I have two data sets. The first data set contains two (uniquely) identifying characteristics – here ZIP and race – as well as a variable called count. The second data set contains information on individuals – ZIP, race, and some outcome variable. My goal is to construct a subset of the second data set where the number of observations of a certain ZIP/race combination is the count of the first data set. To make it clear:
Data Set #1:
ZIP | race | count |
--------------------
30218 | White | 59
30218 | Black | 23
30219 | White | 78
30219 | Black | 14
Data Set #2:
id | ZIP | race | outcome
-------------------
001 | 30218 | White | 23.3
002 | 30219 | Black | 46.1
The goal is to have a output that returns a subset of data set #2 with 59 white individuals from ZIP 30218, 23 black individuals from ZIP 30218, etc.
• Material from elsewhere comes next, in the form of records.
-- ==== Sys2Proof/Machine/State.lean ====
section
/-! DEFINITION. The state of the FSCV (10_state.md), as plain data; the outside agents' inputs; the reset state; and the
reasons a step can stop (there is none). -/

namespace Sys2Proof.Machine

/-- STATUS.SYNC, the preamble automaton's state, numbered from 0 (41_frame_reader.md R120). -/
inductive Sync where
  | waitPre
  | waitSb1
  | waitSb2
  | matched
deriving DecidableEq, Repr

/-- STATUS.PHASE, where READ_FRAME is in a frame, numbered from 0; 9 to 15 are never produced (10_state.md R31). -/
inductive Phase where
  | idle
  | sync
  | lenH
  | lenL
  | lcs
  | ackPost
  | pay
  | dcs
  | post
deriving DecidableEq, Repr

/-- The completion codes, numbered from 0; 10 to 15 are reserved and never written (60_exceptions.md R220, R221). -/
inductive Code where
  | ok
  | timeout
  | shortRead
  | lcsErr
  | dcsErr
  | overflow
  | notFound
  | range
  | illegal
  | aborted
deriving DecidableEq, Repr

/-- The host's transaction in one cycle, at most one (20_memory.md R60). -/
inductive HostTxn where
  | none
  | read (addr : Addr)
  | write (addr : Addr) (v : Word)
deriving DecidableEq, Repr

/-- What the outside agents present in the cycle that ends at an edge (00_scope.md R13, 70_reset_and_hazards.md R250). -/
structure Input where
  rst : Bool
  host : HostTxn
  rxValid : Bool
  rxData : Byte
  txReady : Bool
  tick : Bool
deriving DecidableEq, Repr

/-- A cycle in which no outside agent does anything. -/
def Input.quiet : Input :=
  { rst := false, host := .none, rxValid := false, rxData := 0#8, txReady := false, tick := false }

/-- The two byte buffers as (host byte address, byte) pairs: TXBUF byte `i` at `0x10000 + i`, RXBUF byte `i` at
`0x20000 + i` (20_memory.md R64), addresses strictly rising, holding the bytes written since the last reset edge. -/
abbrev Memory := List Host.Cell

/-- All the state of the FSCV, and the environment's data the step reads. -/
structure State where
  /-- CAPS[15:0], a parameter: no step writes it (00_scope.md R7, 10_state.md R45) -/
  txbufCap : BitVec 16
  /-- CAPS[31:16], a parameter: no step writes it -/
  rxbufCap : BitVec 16
  /-- CFG.IE (R22) -/
  ie : Bool
  /-- CFG.MARKER (R22) -/
  marker : Byte
  /-- STATUS.BUSY (R25) -/
  busy : Bool
  /-- STATUS.DONE (R26) -/
  done : Bool
  /-- STATUS.IS_ACK (R27) -/
  isAck : Bool
  /-- STATUS.BWE (R28) -/
  bwe : Bool
  /-- STATUS.SYNC (R29) -/
  sync : Sync
  /-- STATUS.ERR (R30) -/
  err : Code
  /-- STATUS.PHASE (R31) -/
  phase : Phase
  /-- STATUS.LAST_OP and the hidden OP, the same register (R32, R47) -/
  op : Byte
  /-- hidden ARG (R47) -/
  arg : BitVec 24
  /-- hidden PEND_ERR, `ok` for 0 (R47) -/
  pendErr : Code
  /-- DEADLINE (R33) -/
  deadline : BitVec 32
  /-- ELAPSED (R34) -/
  elapsed : BitVec 32
  /-- TX_LEN.LEN (R35) -/
  txLen : BitVec 16
  /-- TX_CNT (R36) -/
  txCnt : BitVec 17
  /-- RX_LEN (R37) -/
  rxLen : BitVec 16
  /-- RX_CNT (R38) -/
  rxCnt : BitVec 16
  /-- RX_CHK.LCS_RX (R39) -/
  lcsRx : Byte
  /-- RX_CHK.DCS_RX (R39) -/
  dcsRx : Byte
  /-- RX_CHK.POST_RX (R39) -/
  postRx : Byte
  /-- RX_CHK.DCS_CALC (R39) -/
  dcsCalc : Byte
  /-- RX_TOTAL (R40) -/
  rxTotal : BitVec 32
  /-- WIN_BASE (R41) -/
  winBase : BitVec 16
  /-- WIN_LEN (R42) -/
  winLen : BitVec 16
  /-- RES[7:0] (R43) -/
  res : Byte
  /-- TLV_RES.VAL_OFF (R44) -/
  tlvOff : BitVec 16
  /-- TLV_RES.VAL_LEN (R44) -/
  tlvLen : Byte
  /-- TLV_RES.FOUND (R44) -/
  tlvFound : Bool
  /-- TXBUF and RXBUF (R48) -/
  mem : Memory
  /-- the model's own: reset edges so far, so that each makes the buffers unspecified anew (log entry 3) -/
  epoch : Nat
  /-- the model's own: execution edges left to the completion edge of DCS_GEN or FIND_TAG (log entry 2) -/
  latLeft : Nat
  /-- the model's own: the free draws of LAT_DCS and LAT_TLV to come (log entry 2) -/
  latDraws : List Nat
  /-- the model's own: what the outside agents present at the coming edges, the next edge first (log entry 4) -/
  inputs : List Input
  /-- the model's own: the bytes the TX sink has taken, oldest first (log entry 8) -/
  txSent : List Byte
  /-- the model's own: the words the host's reads returned, oldest first (log entry 8) -/
  hostReads : List Word
deriving DecidableEq, Repr

/-- What the outside agents present in the cycle that ends at the next edge; an exhausted script is quiet
(log entry 4). -/
def State.input (s : State) : Input := s.inputs.headD Input.quiet

/-- A step never faults: the bus never signals an error (20_memory.md R60) and every failure is a completion code
(60_exceptions.md R220). The type has no constructor (log entry 7). -/
inductive Fault where
deriving DecidableEq, Repr

/-- Why a step can refuse. -/
inductive Refusal where
  /-- Raised by an arm of `exec` whose instruction has no meaning yet; no arm does. Safe: the model stops. -/
  | notModelled (mnemonic : String)
deriving DecidableEq, Repr

/-- The state after a reset edge (10_state.md R50, 70_reset_and_hazards.md R251), with the default capacities. -/
def State.reset : State where
  txbufCap := Config.defaultCap
  rxbufCap := Config.defaultCap
  ie := false
  marker := 0x5F#8
  busy := false
  done := false
  isAck := false
  bwe := false
  sync := .waitPre
  err := .ok
  phase := .idle
  op := 0x00#8
  arg := 0#24
  pendErr := .ok
  deadline := 0x000003E8#32
  elapsed := 0#32
  txLen := 0#16
  txCnt := 0#17
  rxLen := 0#16
  rxCnt := 0#16
  lcsRx := 0#8
  dcsRx := 0#8
  postRx := 0#8
  dcsCalc := 0#8
  rxTotal := 0#32
  winBase := 0#16
  winLen := 0#16
  res := 0#8
  tlvOff := 0#16
  tlvLen := 0#8
  tlvFound := false
  mem := []
  epoch := 0
  latLeft := 0
  latDraws := []
  inputs := []
  txSent := []
  hostReads := []

end Sys2Proof.Machine
end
Either sample SQL code to use or a general strategy would be helpful. Thank you
Advertisement
Answer
You can use the row_number window function to number the rows by some criteria and then join that to data set 1. Note that I renamed count to n here to avoid using a keyword:
SELECT id,
sub.zip,
sub.race,
sub.outcome
FROM
(
SELECT id,
zip,
race,
outcome,
row_number() OVER (partition by zip, race ORDER BY id) -- You can order by whatever you want
FROM data_set_2
) sub
JOIN data_set_1 ON data_set_1.zip = sub.zip
AND data_set_1.race = sub.race
AND data_set_1.n >= row_number -- this will limit the results
;